Professionelle Soziale Arbeit ist heute keine freiwillige und ehrenamtliche »Liebesthätigkeit« mehr, sondern trägt, eingebunden in gesetzliche Regelungen, wesentlich zur Umsetzung des in Deutschland verfassungsrechtlich verankerten Sozialstaatsprinzips bei. Hiervon ausgehend legen Heike Niemeyer und Timo Schwarzwälder die politischen und rechtlichen Rahmenbedingungen für Soziale Arbeit dar ( Kap. 5). Vor dem Hintergrund gesellschaftlicher und wirtschaftlicher Entwicklungen werden politische Entscheidungen getroffen, die ihren Ausdruck in Gesetzen, Gesetzesänderungen und -reformen finden. Somit stehen Sozialpolitik und Sozialrecht in enger Wechselbeziehung zueinander und haben entscheidenden Einfluss auf die konkreten Voraussetzungen vor Ort, unter denen Soziale Arbeit stattfindet.
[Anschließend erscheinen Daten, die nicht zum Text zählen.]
/-! ## The zero-flow expiry (R7) -/

theorem zeroFlowDue_of_late {ch : Fin 16} {last : Nat} (flows : (channel s ch).state ≠ .noFlow)
    (arrival : (channel s ch).lastArrival = some last) (late : 1000 * itemNat s (zeroFlowItem ch) ≤ sinceArrival s last) :
    zeroFlowDue s ch = true := by
  unfold zeroFlowDue
  rw [arrival]
  cases st : (channel s ch).state
  case noFlow => exact absurd st flows
  all_goals exact decide_eq_true late

/-- Settles O13: the expiry that is due empties the channel's record and evaluates its consumer. -/
theorem zeroFlowExpiryEmptiesTheChannel : Obligations.ZeroFlowExpiryEmptiesTheChannel := by
  unfold Obligations.ZeroFlowExpiryEmptiesTheChannel
  intro s ch last calm flows arrival late
  have due := zeroFlowDue_of_late flows arrival late
  have effect : exec (.zeroFlowExpiry ch) s = .next (expireFlow ch s) := by
    have body : takeZeroFlow ch s = expireFlow ch s := if_pos due
    have quiet : (expireFlow ch s).allocator.triggers = s.allocator.triggers := by
      rw [expireFlow, evaluateSome_frame]
      rfl
    show execZeroFlowExpiry ch s = _
    unfold execZeroFlowExpiry
    rw [due, calm.1, operation_quiet calm (by rw [body]; exact quiet), body]
    rfl
  refine ⟨_, effect, ?_⟩
  generalize emptied : setChannel ch { freshChannel with noise := (channel s ch).noise } s = u
  have expired : expireFlow ch s = evaluateSome (channelConsumer ch) u := by rw [expireFlow, emptied]
  obtain ⟨kept, evaluates⟩ := evaluateSome_after (s := s) (t := u) (u := u) (channelConsumer ch) rfl (by rw [← emptied]; rfl)
    (by rw [← emptied]; rfl) (by rw [← emptied]; rfl)
  rw [expired]
  have frame := evaluateSome_frame (channelConsumer ch) u
  have field : (evaluateSome (channelConsumer ch) u).field = u.field := by rw [frame]
  rw [field]
  refine ⟨by rw [← emptied]; rfl, kept, evaluates, ?_⟩
  rw [frame, ← emptied]
  exact ⟨rfl, rfl, rfl, rfl, rfl, rfl, rfl, rfl, rfl, rfl, rfl⟩

/-! ## Sample frames and the freshness expiry (R11 to R14) -/

theorem exec_sampleFrame (raw : RawFrame) (s : State) : exec (.sampleFrame raw) s = execSampleFrame raw s := rfl

theorem execSampleFrame_calm (calm : Calm s) {raw : RawFrame} {k : Fin 22} {status : SampleStatus} {v : Int}
    (parsed : parseSample raw = some (k, status, v)) :
    exec (.sampleFrame raw) s = .next (operation (frameReads k)
      (if frameValid s k status v then takeValid k status v else holdSample k) s) := by
  rw [exec_sampleFrame, execSampleFrame, parsed]
  simp only [calm.1, if_true, reads_calm calm]

theorem frameValid_inRange {k : Fin 22} {status : SampleStatus} {v : Int} (usable : status ≠ .bad)
    (low : item s (.rangeLow k) ≤ v) (high : v ≤ item s (.rangeHigh k)) : frameValid s k status v = true := by
  simp [frameValid, usable, low, high]

theorem frameValid_outside {k : Fin 22} {status : SampleStatus} {v : Int}
    (invalid : status = .bad ∨ v < item s (.rangeLow k) ∨ item s (.rangeHigh k) < v) : frameValid s k status v = false := by
  unfold frameValid
  rcases invalid with bad | low | high
  · simp [bad]
  · simp [Int.not_le.2 low]
  · simp [Int.not_le.2 high]

/-- A record that is replaced and told, or not, and its consumer evaluated: what else moves. -/
theorem sampleTaken {t : State} {k : Fin 22} {r : SampleRecord} {c : Option (Fin 8)}
    (frame : t = { setSample k r s with links := t.links, lines := t.lines }) :
    (evaluateSome c t).field = (setSample k r s).field ∧ (evaluateSome c t).links = t.links ∧
    (evaluateSome c t).lines = t.lines ∧
    ConsumersKept s (evaluateSome c t) c ∧ EvaluatedAt { s with field := (evaluateSome c t).field } (evaluateSome c t) c ∧
    (evaluateSome c t).power = s.power ∧ (evaluateSome c t).freeIndex = s.freeIndex ∧
    (evaluateSome c t).metering = s.metering ∧ (evaluateSome c t).band = s.band ∧
    (evaluateSome c t).allocator = s.allocator ∧ (evaluateSome c t).exports = s.exports ∧
    (evaluateSome c t).contracts = s.contracts ∧ (evaluateSome c t).settlement = s.settlement ∧
    (evaluateSome c t).store = s.store := by
  have evaluation := evaluateSome_frame c t
  have field : (evaluateSome c t).field = t.field := by rw [evaluation]
  obtain ⟨kept, evaluates⟩ := evaluateSome_after (s := s) (t := t) (u := t) c rfl (by rw [frame]; rfl) (by rw [frame]; rfl)
    (by rw [frame]; rfl)
  rw [field]
  refine ⟨by rw [frame], by rw [evaluation], by rw [evaluation], kept, evaluates, ?_⟩
  rw [evaluation, frame]
  exact ⟨rfl, rfl, rfl, rfl, rfl, rfl, rfl, rfl, rfl⟩
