-- ==== Sys2Proof/Machine/Ops.lean ====
section
/-! DEFINITION. The named operations over the state: memory as canonical data (20_memory), the primitives `MemRead` and
`MemWrite` (R51), the stack pointer (10_state R21), the memory address multiplexer (R54), `emit` (41_data_movement R143),
fault entry (40 R117, 60_exceptions R206) and the pc sequencer (40 R115, R116). The core has no return from a fault
(R207), so no operation stands beside fault entry: only `State.reset` clears the latch. -/

namespace Sys2Proof.Machine

/-! ### Memory as data -/

/-- The byte at address `a`: the first entry listed for it, else `ResetFill` (R66). -/
def memGet : List Host.Cell → Nat → Byte
  | [], _ => Config.resetFill
  | (k, v) :: rest, a => if k = a then v else memGet rest a

/-- Put `(a, v)` in the list at its place by address. -/
def memInsert : List Host.Cell → Nat → Byte → List Host.Cell
  | [], a, v => [(a, v)]
  | (k, w) :: rest, a, v =>
    if k < a then (k, w) :: memInsert rest a v
    else if k = a then (a, v) :: rest
    else (a, v) :: (k, w) :: rest

/-- Set the byte at address `a`. Writing `ResetFill` removes the entry, so that equal memories are equal lists. -/
def memSet (mem : List Host.Cell) (a : Nat) (v : Byte) : List Host.Cell :=
  if v = Config.resetFill then mem.filter (fun c => c.1 ≠ a) else memInsert mem a v

/-- Addresses strictly rising. -/
def memRising : List Host.Cell → Bool
  | [] => true
  | c :: rest => rest.all (fun d => c.1 < d.1) && memRising rest

/-- The canonical form: addresses strictly rising, inside the address space (R50), and no entry equal to what an
unlisted address reads as. -/
def Memory.wf (mem : List Host.Cell) : Bool :=
  memRising mem && mem.all (fun c => c.1 < Config.memSize && c.2 != Config.resetFill)

/-! ### Memory as the spec's primitives (R11, R51) -/

/-- `MemRead(addr, 1)`: `mem[addr]`, or `OutOfBounds(memory, addr)` from 256 up. -/
def memRead (s : State) (addr : Nat) : Except CoreFault Byte :=
  if addr < Config.memSize then .ok (memGet s.mem addr) else .error (.outOfBoundsMemory addr)

/-- `MemWrite(addr, 1, v)`: sets `mem[addr]`, or raises `OutOfBounds(memory, addr)` and writes nothing. -/
def memWrite (s : State) (addr : Nat) (v : Byte) : Except CoreFault State :=
  if addr < Config.memSize then .ok { s with mem := memSet s.mem addr v }
  else .error (.outOfBoundsMemory addr)

/-! ### The stack pointer: the cell x[7] (R21) -/

/-- `SP`, an alias of `x[7]` (R11, R21). -/
def sp (s : State) : Byte := s.x[Config.spIndex]

/-- Write `SP`. -/
def setSp (s : State) (v : Byte) : State := { s with x := s.x.set Config.spIndex v }

/-! ### The memory address multiplexer (R54) -/

/-- The six address sources. `stackW` is read after PUSH's decrement, `stackR` before POP's increment (R171, R173). -/
inductive MemSource where
  | fetch0
  | fetch1
  | fetch2
  | stackW
  | stackR
  | load (addr : Byte)
  deriving DecidableEq, Repr

/-- The address memory sees for a source. The fetch sources are computed at pc's width, not mod 256 (R54). -/
def memAddress (src : MemSource) (s : State) : Nat :=
  match src with
  | .fetch0 => s.pc
  | .fetch1 => s.pc + 1
  | .fetch2 => s.pc + 2
  | .stackW => (sp s).toNat
  | .stackR => (sp s).toNat
  | .load addr => addr.toNat

/-! ### Output -/

/-- `emit(v)`: append `v` to the output sequence (R38, R143). -/
def emit (s : State) (v : Byte) : State := { s with out := s.out ++ [v] }

/-! ### Handler results, fault entry, the pc sequencer -/

/-- What a handler that completes tells the sequencer (R13, R115): advance pc by N bytes, or pc is already set. -/
inductive PcUpdate where
  | advance (n : Nat)
  | pcSet
  deriving DecidableEq, Repr

/-- A handler's result (R13): the state it wrote and its pc contract, or the fault it raised. -/
abbrev Handled := Except CoreFault (State × PcUpdate)

/-- FAULT ENTRY (R117, R206), the one shared operation: `s` is the state BEFORE the step, so every write of the step is
discarded; the latch takes the cause and the pc of the step, and nothing else changes. -/
def takeFault (f : CoreFault) (s : State) : State := { s with fault := some ⟨f, s.pc⟩ }

/-- The pc sequencer (R116, R119): `s` is the state before the step. `Advance(N)` gives pc + N, not reduced mod 256;
`PcSet` keeps the pc the handler wrote; a fault is taken. -/
def sequencePc (s : State) (r : Handled) : Host.Outcome State Fault Refusal :=
  match r with
  | .ok (t, .advance n) => .next { t with pc := s.pc + n }
  | .ok (t, .pcSet) => .next t
  | .error f => .next (takeFault f s)

end Sys2Proof.Machine
end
Überwiegend wird Soziale Arbeit heute in einem Beschäftigungsverhältnis ausgeübt, für das neben dem allgemeinen Arbeitsrecht meist tarifvertragliche oder ähnliche Regelungen gelten. Diese können sich je nach Trägerschaft der Arbeitgeber*innen und Organisation der Arbeitnehmer*innen unterscheiden. Welche Sicherheiten, Besonderheiten, aber auch Lücken diese Regelungssysteme aufweisen, wie demzufolge die Arbeitsbedingungen in der Sozialen Arbeit beschaffen sind, beschreiben Heike Niemeyer und Rudolf Bieker in ihrem abschließenden Beitrag ( Kap. 6).